Your objective: The records below hold a stretch from the line with "their own in" through the line with "some (false, p)"; return exactly those lines, ends included, and nothing more.
==== Extracted entries
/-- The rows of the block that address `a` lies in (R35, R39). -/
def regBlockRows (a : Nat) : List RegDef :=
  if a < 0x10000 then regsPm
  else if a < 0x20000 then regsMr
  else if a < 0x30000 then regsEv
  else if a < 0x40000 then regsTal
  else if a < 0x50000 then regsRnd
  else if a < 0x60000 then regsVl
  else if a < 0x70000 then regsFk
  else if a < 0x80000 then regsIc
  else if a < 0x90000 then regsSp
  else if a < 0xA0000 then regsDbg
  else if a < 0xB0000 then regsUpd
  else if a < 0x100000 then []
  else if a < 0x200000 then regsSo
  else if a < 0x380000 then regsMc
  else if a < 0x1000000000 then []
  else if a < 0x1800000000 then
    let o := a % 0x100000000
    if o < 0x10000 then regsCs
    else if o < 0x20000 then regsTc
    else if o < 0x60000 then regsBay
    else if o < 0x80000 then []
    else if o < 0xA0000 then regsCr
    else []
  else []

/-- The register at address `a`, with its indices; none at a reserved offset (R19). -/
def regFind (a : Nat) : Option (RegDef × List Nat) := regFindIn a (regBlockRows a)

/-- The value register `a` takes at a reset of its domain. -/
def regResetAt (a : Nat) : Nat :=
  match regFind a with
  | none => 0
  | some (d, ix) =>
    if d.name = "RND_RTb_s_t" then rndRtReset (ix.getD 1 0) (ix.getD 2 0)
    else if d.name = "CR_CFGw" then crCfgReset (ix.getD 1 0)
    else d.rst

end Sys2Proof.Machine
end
========
==== Extracted entries
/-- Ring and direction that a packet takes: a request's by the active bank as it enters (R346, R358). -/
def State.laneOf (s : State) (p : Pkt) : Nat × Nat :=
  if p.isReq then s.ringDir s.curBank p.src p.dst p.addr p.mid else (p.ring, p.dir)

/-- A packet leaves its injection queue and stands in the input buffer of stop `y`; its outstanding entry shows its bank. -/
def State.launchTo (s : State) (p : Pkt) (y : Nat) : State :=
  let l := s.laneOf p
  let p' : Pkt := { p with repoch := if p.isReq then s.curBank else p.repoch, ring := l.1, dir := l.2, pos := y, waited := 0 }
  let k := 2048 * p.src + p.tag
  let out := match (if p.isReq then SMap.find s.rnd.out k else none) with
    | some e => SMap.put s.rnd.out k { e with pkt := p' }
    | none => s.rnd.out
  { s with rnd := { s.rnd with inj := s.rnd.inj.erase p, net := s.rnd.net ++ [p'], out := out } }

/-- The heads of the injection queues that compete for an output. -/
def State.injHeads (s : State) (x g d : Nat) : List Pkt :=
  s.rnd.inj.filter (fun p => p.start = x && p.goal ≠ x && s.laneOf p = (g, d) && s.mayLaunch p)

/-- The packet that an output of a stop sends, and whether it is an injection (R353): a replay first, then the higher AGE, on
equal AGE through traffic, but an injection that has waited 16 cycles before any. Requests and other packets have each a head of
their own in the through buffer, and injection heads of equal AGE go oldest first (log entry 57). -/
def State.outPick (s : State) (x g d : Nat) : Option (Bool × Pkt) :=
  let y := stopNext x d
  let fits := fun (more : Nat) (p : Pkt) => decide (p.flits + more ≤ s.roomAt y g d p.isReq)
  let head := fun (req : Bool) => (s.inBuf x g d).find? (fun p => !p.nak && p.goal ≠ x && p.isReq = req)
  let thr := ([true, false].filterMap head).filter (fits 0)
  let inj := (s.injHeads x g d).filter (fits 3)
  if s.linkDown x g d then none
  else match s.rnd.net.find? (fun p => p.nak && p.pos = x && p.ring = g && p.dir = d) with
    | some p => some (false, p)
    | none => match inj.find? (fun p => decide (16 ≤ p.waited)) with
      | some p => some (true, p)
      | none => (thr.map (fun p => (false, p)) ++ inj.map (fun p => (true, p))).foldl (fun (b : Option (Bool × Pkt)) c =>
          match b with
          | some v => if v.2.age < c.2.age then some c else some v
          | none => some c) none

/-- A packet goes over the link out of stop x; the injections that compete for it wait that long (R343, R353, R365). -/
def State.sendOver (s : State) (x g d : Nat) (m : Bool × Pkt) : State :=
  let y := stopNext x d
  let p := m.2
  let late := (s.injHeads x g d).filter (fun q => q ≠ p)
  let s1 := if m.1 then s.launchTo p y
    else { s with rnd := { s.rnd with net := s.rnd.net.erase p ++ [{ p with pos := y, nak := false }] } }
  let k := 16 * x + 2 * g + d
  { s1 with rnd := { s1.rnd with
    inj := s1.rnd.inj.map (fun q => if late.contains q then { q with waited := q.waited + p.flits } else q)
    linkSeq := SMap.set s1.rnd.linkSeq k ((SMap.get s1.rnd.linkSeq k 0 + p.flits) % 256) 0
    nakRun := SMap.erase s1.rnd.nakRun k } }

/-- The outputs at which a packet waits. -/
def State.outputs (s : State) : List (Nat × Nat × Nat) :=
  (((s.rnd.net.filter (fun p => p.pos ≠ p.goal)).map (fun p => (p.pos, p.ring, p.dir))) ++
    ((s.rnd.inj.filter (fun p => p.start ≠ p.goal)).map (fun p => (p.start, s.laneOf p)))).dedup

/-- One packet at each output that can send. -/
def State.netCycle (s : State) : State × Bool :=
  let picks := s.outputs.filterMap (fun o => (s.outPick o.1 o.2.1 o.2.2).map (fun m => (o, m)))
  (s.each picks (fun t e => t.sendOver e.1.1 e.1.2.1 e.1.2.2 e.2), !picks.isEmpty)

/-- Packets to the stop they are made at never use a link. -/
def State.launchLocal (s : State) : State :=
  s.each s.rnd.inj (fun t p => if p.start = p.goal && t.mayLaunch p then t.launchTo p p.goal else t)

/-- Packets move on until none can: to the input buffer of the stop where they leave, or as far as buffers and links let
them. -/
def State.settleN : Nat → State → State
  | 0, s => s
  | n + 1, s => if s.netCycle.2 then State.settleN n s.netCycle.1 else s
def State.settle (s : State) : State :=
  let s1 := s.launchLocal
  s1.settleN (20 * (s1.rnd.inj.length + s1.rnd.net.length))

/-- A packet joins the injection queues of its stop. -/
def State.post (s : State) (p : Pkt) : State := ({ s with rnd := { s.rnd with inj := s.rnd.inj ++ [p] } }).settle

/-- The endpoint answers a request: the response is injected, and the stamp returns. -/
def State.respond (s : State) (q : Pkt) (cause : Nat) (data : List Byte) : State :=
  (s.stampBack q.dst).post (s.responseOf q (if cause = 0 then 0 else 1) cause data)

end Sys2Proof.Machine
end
========
Exercise output:
their own in the through buffer, and injection heads of equal AGE go oldest first (log entry 57). -/
def State.outPick (s : State) (x g d : Nat) : Option (Bool × Pkt) :=
  let y := stopNext x d
  let fits := fun (more : Nat) (p : Pkt) => decide (p.flits + more ≤ s.roomAt y g d p.isReq)
  let head := fun (req : Bool) => (s.inBuf x g d).find? (fun p => !p.nak && p.goal ≠ x && p.isReq = req)
  let thr := ([true, false].filterMap head).filter (fits 0)
  let inj := (s.injHeads x g d).filter (fits 3)
  if s.linkDown x g d then none
  else match s.rnd.net.find? (fun p => p.nak && p.pos = x && p.ring = g && p.dir = d) with
    | some p => some (false, p)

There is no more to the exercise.